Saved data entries
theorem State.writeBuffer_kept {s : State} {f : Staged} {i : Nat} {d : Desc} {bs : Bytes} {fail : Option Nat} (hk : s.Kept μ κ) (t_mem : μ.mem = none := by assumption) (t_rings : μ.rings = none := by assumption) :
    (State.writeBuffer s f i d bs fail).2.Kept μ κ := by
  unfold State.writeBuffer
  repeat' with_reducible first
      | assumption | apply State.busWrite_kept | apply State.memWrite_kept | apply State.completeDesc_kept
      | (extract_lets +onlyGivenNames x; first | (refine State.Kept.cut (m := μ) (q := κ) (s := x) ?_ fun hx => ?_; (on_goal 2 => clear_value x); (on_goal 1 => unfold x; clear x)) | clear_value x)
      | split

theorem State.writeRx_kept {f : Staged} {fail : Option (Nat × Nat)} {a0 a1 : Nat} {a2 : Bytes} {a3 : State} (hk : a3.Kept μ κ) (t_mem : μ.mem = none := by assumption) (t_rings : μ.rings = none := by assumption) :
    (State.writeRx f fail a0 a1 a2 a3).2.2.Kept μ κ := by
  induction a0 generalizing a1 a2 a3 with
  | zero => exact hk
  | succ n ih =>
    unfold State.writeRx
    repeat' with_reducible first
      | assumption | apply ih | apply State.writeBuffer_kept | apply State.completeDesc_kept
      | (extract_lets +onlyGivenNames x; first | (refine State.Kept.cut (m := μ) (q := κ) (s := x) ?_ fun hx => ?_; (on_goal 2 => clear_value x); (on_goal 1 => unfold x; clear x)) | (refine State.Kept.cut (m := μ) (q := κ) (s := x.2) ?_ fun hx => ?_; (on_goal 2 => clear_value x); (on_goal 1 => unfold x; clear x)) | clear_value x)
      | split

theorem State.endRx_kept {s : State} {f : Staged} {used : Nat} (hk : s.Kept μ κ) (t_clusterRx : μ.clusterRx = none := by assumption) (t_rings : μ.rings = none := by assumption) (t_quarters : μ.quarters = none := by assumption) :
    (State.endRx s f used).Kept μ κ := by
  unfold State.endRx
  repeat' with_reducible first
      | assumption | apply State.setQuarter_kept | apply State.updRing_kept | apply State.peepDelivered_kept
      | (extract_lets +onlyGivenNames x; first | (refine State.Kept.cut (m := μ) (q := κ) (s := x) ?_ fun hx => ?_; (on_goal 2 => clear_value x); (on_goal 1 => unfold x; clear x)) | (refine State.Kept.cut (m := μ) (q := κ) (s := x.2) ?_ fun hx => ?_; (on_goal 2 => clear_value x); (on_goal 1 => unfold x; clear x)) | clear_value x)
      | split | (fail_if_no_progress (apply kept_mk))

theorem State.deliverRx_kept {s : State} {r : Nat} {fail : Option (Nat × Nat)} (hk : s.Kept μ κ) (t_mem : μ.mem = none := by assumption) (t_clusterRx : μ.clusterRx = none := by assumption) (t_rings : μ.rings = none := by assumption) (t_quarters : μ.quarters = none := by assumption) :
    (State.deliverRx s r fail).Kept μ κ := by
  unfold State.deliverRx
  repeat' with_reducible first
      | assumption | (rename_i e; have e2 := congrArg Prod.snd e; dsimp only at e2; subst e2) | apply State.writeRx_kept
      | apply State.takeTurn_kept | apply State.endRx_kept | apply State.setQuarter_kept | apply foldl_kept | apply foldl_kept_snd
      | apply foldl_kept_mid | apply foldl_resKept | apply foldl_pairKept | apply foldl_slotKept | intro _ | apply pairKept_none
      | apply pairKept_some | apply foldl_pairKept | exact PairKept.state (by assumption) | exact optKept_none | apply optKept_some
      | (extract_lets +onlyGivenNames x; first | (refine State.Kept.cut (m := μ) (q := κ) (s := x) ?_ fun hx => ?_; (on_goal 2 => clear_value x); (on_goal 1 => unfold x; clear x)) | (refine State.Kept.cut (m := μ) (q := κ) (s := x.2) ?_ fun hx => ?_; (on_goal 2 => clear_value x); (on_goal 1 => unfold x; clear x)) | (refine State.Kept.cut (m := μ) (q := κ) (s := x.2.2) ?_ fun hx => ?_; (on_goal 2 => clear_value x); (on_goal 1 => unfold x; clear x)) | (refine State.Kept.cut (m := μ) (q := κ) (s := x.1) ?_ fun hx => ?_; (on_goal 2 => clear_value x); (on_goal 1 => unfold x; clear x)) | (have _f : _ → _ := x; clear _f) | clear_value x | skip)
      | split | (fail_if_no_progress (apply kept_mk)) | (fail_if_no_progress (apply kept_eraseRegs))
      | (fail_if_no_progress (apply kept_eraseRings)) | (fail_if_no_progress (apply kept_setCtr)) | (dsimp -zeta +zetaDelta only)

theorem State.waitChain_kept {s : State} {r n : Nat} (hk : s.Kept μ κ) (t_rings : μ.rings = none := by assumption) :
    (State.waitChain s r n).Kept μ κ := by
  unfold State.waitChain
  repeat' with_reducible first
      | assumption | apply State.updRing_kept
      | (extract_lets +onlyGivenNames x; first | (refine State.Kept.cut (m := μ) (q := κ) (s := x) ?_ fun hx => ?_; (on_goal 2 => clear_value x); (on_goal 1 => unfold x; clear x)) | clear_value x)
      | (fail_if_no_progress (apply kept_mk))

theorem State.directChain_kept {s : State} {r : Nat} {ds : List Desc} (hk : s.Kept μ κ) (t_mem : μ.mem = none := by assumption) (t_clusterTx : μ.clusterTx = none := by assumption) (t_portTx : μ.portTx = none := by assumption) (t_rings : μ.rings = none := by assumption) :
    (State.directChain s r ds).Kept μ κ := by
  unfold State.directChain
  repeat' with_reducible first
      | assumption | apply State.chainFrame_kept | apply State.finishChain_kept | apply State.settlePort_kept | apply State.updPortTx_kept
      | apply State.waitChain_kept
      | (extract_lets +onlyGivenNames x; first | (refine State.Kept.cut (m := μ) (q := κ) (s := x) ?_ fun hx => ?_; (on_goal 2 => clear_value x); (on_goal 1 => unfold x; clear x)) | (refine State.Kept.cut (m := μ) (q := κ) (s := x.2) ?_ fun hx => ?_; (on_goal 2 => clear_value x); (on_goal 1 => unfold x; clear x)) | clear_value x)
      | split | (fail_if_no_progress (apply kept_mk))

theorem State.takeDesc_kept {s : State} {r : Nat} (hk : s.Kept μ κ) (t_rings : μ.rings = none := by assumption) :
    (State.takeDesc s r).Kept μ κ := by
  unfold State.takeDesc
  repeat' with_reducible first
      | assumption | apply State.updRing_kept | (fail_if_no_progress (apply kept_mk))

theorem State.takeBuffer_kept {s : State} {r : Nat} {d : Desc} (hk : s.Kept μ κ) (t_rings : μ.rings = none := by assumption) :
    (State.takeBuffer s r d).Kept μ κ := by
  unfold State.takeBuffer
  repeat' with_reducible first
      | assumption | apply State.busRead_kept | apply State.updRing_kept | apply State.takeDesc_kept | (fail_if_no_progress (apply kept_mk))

Your instructions
Please reply with an exact copy of the lines above, starting at the first and ending at the line that holds "State.memWrite_kept | apply State.completeDesc_kept".

Written response
theorem State.writeBuffer_kept {s : State} {f : Staged} {i : Nat} {d : Desc} {bs : Bytes} {fail : Option Nat} (hk : s.Kept μ κ) (t_mem : μ.mem = none := by assumption) (t_rings : μ.rings = none := by assumption) :
    (State.writeBuffer s f i d bs fail).2.Kept μ κ := by
  unfold State.writeBuffer
  repeat' with_reducible first
      | assumption | apply State.busWrite_kept | apply State.memWrite_kept | apply State.completeDesc_kept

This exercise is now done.